**EXERCISE DESCRIPTION:**
Only these lines of the data below are wanted: the one with "numbers the use, the", the one with "AVS table in a", and any lines between them, each repeated exactly.
[Opening EXERCISE INPUT section]
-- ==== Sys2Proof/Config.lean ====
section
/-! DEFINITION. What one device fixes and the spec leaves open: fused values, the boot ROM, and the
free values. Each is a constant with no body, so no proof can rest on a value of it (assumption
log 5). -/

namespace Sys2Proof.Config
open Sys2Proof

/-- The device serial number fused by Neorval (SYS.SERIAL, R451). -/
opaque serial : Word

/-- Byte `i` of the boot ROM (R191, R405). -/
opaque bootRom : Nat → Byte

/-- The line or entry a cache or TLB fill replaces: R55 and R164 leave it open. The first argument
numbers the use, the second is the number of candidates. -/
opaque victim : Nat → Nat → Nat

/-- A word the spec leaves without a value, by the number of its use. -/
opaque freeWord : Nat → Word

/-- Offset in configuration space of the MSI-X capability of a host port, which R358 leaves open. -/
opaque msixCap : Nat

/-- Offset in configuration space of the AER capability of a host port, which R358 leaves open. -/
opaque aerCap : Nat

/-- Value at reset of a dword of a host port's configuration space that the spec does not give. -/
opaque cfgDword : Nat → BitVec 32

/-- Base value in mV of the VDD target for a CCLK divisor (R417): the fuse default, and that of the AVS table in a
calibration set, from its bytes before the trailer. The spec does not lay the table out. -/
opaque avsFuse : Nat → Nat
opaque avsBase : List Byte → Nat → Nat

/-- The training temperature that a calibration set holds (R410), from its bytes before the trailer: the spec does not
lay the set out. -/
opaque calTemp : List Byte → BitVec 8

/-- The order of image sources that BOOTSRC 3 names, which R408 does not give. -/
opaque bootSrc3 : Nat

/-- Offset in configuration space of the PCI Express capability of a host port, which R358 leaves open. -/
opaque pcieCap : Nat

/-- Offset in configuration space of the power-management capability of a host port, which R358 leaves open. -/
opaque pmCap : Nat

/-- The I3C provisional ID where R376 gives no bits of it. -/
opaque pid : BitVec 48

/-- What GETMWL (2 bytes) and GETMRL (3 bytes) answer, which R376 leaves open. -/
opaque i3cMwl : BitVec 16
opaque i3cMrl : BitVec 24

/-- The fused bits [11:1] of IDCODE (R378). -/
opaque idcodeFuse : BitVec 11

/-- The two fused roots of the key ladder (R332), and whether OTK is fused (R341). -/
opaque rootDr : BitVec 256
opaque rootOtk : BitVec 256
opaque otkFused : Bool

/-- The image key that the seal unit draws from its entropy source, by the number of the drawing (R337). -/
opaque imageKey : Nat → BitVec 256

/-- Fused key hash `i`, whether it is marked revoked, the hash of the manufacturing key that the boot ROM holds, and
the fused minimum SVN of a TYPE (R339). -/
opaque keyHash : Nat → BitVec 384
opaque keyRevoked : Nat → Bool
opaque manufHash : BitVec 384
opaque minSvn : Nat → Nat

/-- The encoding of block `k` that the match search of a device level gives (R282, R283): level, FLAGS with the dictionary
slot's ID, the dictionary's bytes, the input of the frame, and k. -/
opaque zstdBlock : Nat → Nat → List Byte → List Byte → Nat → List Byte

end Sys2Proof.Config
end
[Closing EXERCISE INPUT section]
[Opening EXERCISE INPUT section]
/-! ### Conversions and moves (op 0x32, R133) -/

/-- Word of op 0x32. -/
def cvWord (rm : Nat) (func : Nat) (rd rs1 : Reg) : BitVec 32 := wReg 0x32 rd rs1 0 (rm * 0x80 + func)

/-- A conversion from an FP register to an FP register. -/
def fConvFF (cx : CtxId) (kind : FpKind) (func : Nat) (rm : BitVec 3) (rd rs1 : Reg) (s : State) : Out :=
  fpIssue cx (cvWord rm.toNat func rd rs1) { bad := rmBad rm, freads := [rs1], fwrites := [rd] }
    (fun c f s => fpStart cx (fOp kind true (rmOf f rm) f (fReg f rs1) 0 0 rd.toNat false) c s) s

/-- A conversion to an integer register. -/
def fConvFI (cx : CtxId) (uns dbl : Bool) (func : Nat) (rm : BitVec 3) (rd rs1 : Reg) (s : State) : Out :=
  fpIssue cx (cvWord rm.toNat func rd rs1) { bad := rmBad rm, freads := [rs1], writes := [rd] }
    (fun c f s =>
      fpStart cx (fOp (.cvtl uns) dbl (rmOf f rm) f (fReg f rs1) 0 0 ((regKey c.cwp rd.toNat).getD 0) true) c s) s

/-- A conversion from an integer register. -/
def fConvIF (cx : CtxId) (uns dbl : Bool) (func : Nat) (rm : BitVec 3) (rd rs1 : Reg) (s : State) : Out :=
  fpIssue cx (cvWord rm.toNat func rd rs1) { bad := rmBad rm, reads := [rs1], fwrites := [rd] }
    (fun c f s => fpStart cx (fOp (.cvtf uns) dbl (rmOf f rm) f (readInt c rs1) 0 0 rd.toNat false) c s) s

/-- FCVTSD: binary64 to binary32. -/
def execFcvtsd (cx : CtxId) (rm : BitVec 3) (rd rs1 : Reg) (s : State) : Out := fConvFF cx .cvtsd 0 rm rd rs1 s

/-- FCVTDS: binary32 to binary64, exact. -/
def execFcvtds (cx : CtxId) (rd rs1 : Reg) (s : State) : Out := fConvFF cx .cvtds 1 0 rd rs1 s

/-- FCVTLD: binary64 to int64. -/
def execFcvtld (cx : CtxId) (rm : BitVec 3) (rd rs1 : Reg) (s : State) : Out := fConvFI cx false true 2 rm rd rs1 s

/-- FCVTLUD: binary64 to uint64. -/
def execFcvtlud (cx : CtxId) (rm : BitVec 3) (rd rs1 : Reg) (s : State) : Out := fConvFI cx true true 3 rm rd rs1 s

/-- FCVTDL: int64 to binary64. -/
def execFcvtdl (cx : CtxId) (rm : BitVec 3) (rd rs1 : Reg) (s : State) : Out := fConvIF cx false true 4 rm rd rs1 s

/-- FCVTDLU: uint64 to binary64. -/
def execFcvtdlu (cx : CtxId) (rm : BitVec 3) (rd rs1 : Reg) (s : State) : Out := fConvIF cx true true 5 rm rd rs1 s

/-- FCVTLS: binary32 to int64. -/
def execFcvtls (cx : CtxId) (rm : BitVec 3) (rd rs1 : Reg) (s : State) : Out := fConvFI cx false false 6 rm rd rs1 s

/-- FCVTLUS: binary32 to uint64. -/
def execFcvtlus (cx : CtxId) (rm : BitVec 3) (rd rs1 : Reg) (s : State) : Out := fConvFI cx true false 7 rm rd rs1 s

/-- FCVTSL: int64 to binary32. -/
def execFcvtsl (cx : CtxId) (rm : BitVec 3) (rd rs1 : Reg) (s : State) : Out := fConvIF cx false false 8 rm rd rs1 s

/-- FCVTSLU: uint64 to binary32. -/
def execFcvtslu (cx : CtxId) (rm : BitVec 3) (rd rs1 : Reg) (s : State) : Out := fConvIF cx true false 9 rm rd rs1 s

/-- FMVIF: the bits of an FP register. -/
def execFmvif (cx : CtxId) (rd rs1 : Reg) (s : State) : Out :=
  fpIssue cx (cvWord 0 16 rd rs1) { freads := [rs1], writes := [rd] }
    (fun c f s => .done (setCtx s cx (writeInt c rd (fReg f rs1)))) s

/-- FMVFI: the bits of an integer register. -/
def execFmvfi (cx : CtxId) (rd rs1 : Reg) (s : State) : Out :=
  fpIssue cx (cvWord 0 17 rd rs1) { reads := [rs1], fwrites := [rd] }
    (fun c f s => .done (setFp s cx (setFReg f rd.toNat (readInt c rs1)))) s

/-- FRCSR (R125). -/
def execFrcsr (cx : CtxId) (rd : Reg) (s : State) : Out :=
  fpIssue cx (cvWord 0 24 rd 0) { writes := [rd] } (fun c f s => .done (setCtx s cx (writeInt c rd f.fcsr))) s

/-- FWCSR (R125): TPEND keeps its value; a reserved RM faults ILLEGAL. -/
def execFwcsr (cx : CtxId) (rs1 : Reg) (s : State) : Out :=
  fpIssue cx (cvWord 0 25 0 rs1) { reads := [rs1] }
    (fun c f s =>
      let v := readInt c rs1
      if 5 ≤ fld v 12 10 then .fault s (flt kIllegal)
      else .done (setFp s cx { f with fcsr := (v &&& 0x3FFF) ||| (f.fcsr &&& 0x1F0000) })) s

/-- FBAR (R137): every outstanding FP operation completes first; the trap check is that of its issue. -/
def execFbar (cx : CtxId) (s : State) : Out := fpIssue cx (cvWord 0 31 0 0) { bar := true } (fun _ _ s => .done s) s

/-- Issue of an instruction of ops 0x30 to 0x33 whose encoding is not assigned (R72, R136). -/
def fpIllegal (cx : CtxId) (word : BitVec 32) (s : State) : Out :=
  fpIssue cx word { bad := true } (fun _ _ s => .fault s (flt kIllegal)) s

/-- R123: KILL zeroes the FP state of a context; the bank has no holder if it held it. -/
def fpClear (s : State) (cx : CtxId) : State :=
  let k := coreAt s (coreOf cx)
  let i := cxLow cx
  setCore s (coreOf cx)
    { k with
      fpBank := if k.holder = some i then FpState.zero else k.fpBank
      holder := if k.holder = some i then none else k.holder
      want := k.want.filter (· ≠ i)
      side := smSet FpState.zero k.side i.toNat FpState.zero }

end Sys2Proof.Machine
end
[Closing EXERCISE INPUT section]
**OUTPUT FOR THIS EXERCISE:**
numbers the use, the second is the number of candidates. -/
opaque victim : Nat → Nat → Nat

/-- A word the spec leaves without a value, by the number of its use. -/
opaque freeWord : Nat → Word

/-- Offset in configuration space of the MSI-X capability of a host port, which R358 leaves open. -/
opaque msixCap : Nat

/-- Offset in configuration space of the AER capability of a host port, which R358 leaves open. -/
opaque aerCap : Nat

/-- Value at reset of a dword of a host port's configuration space that the spec does not give. -/
opaque cfgDword : Nat → BitVec 32

/-- Base value in mV of the VDD target for a CCLK divisor (R417): the fuse default, and that of the AVS table in a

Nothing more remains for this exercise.